Task to carry out
Give the data back exactly as it stands.

Exercise material
--- --- ---

-- ==== Sys2Proof/Machine/Sync.lean ====
section
/-! DEFINITION. Agent identifiers, race tags, releases and acquires (12 R323 to R328). -/
namespace Sys2Proof.Machine

def State.rg? (s : State) (r : Nat) : Option Region := s.regions.find r
def State.setRg (s : State) (r : Nat) (x : Region) : State := { s with regions := s.regions.put r x }
def State.updRg (s : State) (r : Nat) (f : Region → Region) : State :=
  { s with regions := s.regions.upd r f }

def Region.core (rg : Region) : Nat := match rg.place with | some p => p.1 | none => 0
def Region.first (rg : Region) : Nat := match rg.place with | some p => p.2 | none => 0
/-- The identifier of a placed region (R323). -/
def Region.wid (rg : Region) : BitVec 12 := .ofNat 12 (12 * rg.core + rg.first + 1)

/-- The residency on a core that holds an identifier; the block of a custom operator, a region of no member, is none (R325). -/
def State.widRegion (s : State) (core : Nat) (w : BitVec 12) : Option Region :=
  (s.regions.find? (fun e => e.2.nmem != 0 && e.2.place.isSome && e.2.core = core && e.2.wid = w)).map (·.2)
/-- Whether an identifier is that of a residency on a core (R325). -/
def State.residentWid (s : State) (core : Nat) (w : BitVec 12) : Bool := (s.widRegion core w).isSome

/-- The synchronisation count C of identifier index `l` of a core (R324). -/
def State.count (s : State) (core l : Nat) : BitVec 12 := (s.core core).counts.getD l 0
def State.setCount (s : State) (core l : Nat) (c : BitVec 12) : State :=
  s.setCore core { s.core core with counts := listUpd (s.core core).counts l (fun _ => c) }
/-- The lead page an identifier stands for within its core. -/
def widPage (w : BitVec 12) : Nat := (w.toNat - 1) % 12
/-- The knowledge K[l] of a region (R324). -/
def Region.knows (rg : Region) (l : Nat) : BitVec 12 := rg.know.getD l 0

/-- The tag of an ordinary checked write of a region (R324). -/
def State.ownTag (s : State) (rg : Region) : RaceTag :=
  { wid := rg.wid, cnt := s.count rg.core rg.first }

/-- The check of R325: `some` holds the EINFO of the race (R328). -/
def State.race (s : State) (rg : Region) (sec : Nat) : Option W64 :=
  let t := (s.sideAt sec).tag
  if t.wid = 0 || t.wid = rg.wid || !s.residentWid rg.core t.wid then none
  else
    let c := s.count rg.core (widPage t.wid)
    let k := rg.knows (widPage t.wid)
    let a := (c - t.cnt).toNat
    let b := (c - k).toNat
    if a ≥ 2048 || b < a then none
    else some (w64 (rg.wid.toNat * 2 ^ 36 + t.wid.toNat * 2 ^ 24 + t.cnt.toNat * 2 ^ 12 + k.toNat))

/-- The first half of a release: C := C + 1 (R324). -/
def State.bump (s : State) (r : Nat) : State :=
  match s.rg? r with
  | none => s
  | some rg => s.setCount rg.core rg.first (s.count rg.core rg.first + 1)
/-- The tag a release leaves, after `bump` (R324). -/
def State.tagOf (s : State) (r : Nat) : RaceTag :=
  match s.rg? r with
  | none => {}
  | some rg => s.ownTag rg

/-- Of two counts, the one nearer to `c` (R326). -/
def nearer (c new old : BitVec 12) : BitVec 12 := if (c - new).toNat < (c - old).toNat then new else old

/-- The last case of R326: knowledge of every identifier of the core becomes its count. -/
def State.acquireAll (s : State) (r : Nat) : State :=
  match s.rg? r with
  | none => s
  | some rg => s.setRg r { rg with know := (List.range 12).map (s.count rg.core) }

/-- An acquire of a region that reads a tag (R326). -/
def State.acquire (s : State) (r : Nat) (t : RaceTag) : State :=
  match s.rg? r with
  | none => s
  | some rg =>
    if t.wid = rg.wid then s
    else match s.widRegion rg.core t.wid with
      | none => s.acquireAll r
      | some o =>
        let w := widPage t.wid
        s.setRg r { rg with
          know := (List.range 12).map (fun j =>
            if j = w then nearer (s.count rg.core j) t.cnt (rg.knows j)
            else nearer (s.count rg.core j) (o.knows j) (rg.knows j)) }

/-- A residency takes the identifier of its lead page (R324). -/
def State.takeWid (s : State) (r : Nat) : State :=
  match s.rg? r with
  | none => s
  | some rg =>
    let c := s.count rg.core rg.first + 2048
    let s := s.setCount rg.core rg.first c
    let s : State := { s with regions := s.regions.map (fun e =>
      if e.2.place.isSome && e.2.core = rg.core && e.1 != r
      then (e.1, { e.2 with know := listUpd e.2.know rg.first (fun _ => c) }) else e) }
    s.acquireAll r

end Sys2Proof.Machine
end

--- --- ---

Result
-- ==== Sys2Proof/Machine/Sync.lean ====
section
/-! DEFINITION. Agent identifiers, race tags, releases and acquires (12 R323 to R328). -/
namespace Sys2Proof.Machine

def State.rg? (s : State) (r : Nat) : Option Region := s.regions.find r
def State.setRg (s : State) (r : Nat) (x : Region) : State := { s with regions := s.regions.put r x }
def State.updRg (s : State) (r : Nat) (f : Region → Region) : State :=
  { s with regions := s.regions.upd r f }

def Region.core (rg : Region) : Nat := match rg.place with | some p => p.1 | none => 0
def Region.first (rg : Region) : Nat := match rg.place with | some p => p.2 | none => 0
/-- The identifier of a placed region (R323). -/
def Region.wid (rg : Region) : BitVec 12 := .ofNat 12 (12 * rg.core + rg.first + 1)

/-- The residency on a core that holds an identifier; the block of a custom operator, a region of no member, is none (R325). -/
def State.widRegion (s : State) (core : Nat) (w : BitVec 12) : Option Region :=
  (s.regions.find? (fun e => e.2.nmem != 0 && e.2.place.isSome && e.2.core = core && e.2.wid = w)).map (·.2)
/-- Whether an identifier is that of a residency on a core (R325). -/
def State.residentWid (s : State) (core : Nat) (w : BitVec 12) : Bool := (s.widRegion core w).isSome

/-- The synchronisation count C of identifier index `l` of a core (R324). -/
def State.count (s : State) (core l : Nat) : BitVec 12 := (s.core core).counts.getD l 0
def State.setCount (s : State) (core l : Nat) (c : BitVec 12) : State :=
  s.setCore core { s.core core with counts := listUpd (s.core core).counts l (fun _ => c) }
/-- The lead page an identifier stands for within its core. -/
def widPage (w : BitVec 12) : Nat := (w.toNat - 1) % 12
/-- The knowledge K[l] of a region (R324). -/
def Region.knows (rg : Region) (l : Nat) : BitVec 12 := rg.know.getD l 0

/-- The tag of an ordinary checked write of a region (R324). -/
def State.ownTag (s : State) (rg : Region) : RaceTag :=
  { wid := rg.wid, cnt := s.count rg.core rg.first }

/-- The check of R325: `some` holds the EINFO of the race (R328). -/
def State.race (s : State) (rg : Region) (sec : Nat) : Option W64 :=
  let t := (s.sideAt sec).tag
  if t.wid = 0 || t.wid = rg.wid || !s.residentWid rg.core t.wid then none
  else
    let c := s.count rg.core (widPage t.wid)
    let k := rg.knows (widPage t.wid)
    let a := (c - t.cnt).toNat
    let b := (c - k).toNat
    if a ≥ 2048 || b < a then none
    else some (w64 (rg.wid.toNat * 2 ^ 36 + t.wid.toNat * 2 ^ 24 + t.cnt.toNat * 2 ^ 12 + k.toNat))

/-- The first half of a release: C := C + 1 (R324). -/
def State.bump (s : State) (r : Nat) : State :=
  match s.rg? r with
  | none => s
  | some rg => s.setCount rg.core rg.first (s.count rg.core rg.first + 1)
/-- The tag a release leaves, after `bump` (R324). -/
def State.tagOf (s : State) (r : Nat) : RaceTag :=
  match s.rg? r with
  | none => {}
  | some rg => s.ownTag rg

/-- Of two counts, the one nearer to `c` (R326). -/
def nearer (c new old : BitVec 12) : BitVec 12 := if (c - new).toNat < (c - old).toNat then new else old

/-- The last case of R326: knowledge of every identifier of the core becomes its count. -/
def State.acquireAll (s : State) (r : Nat) : State :=
  match s.rg? r with
  | none => s
  | some rg => s.setRg r { rg with know := (List.range 12).map (s.count rg.core) }

/-- An acquire of a region that reads a tag (R326). -/
def State.acquire (s : State) (r : Nat) (t : RaceTag) : State :=
  match s.rg? r with
  | none => s
  | some rg =>
    if t.wid = rg.wid then s
    else match s.widRegion rg.core t.wid with
      | none => s.acquireAll r
      | some o =>
        let w := widPage t.wid
        s.setRg r { rg with
          know := (List.range 12).map (fun j =>
            if j = w then nearer (s.count rg.core j) t.cnt (rg.knows j)
            else nearer (s.count rg.core j) (o.knows j) (rg.knows j)) }

/-- A residency takes the identifier of its lead page (R324). -/
def State.takeWid (s : State) (r : Nat) : State :=
  match s.rg? r with
  | none => s
  | some rg =>
    let c := s.count rg.core rg.first + 2048
    let s := s.setCount rg.core rg.first c
    let s : State := { s with regions := s.regions.map (fun e =>
      if e.2.place.isSome && e.2.core = rg.core && e.1 != r
      then (e.1, { e.2 with know := listUpd e.2.know rg.first (fun _ => c) }) else e) }
    s.acquireAll r

end Sys2Proof.Machine
end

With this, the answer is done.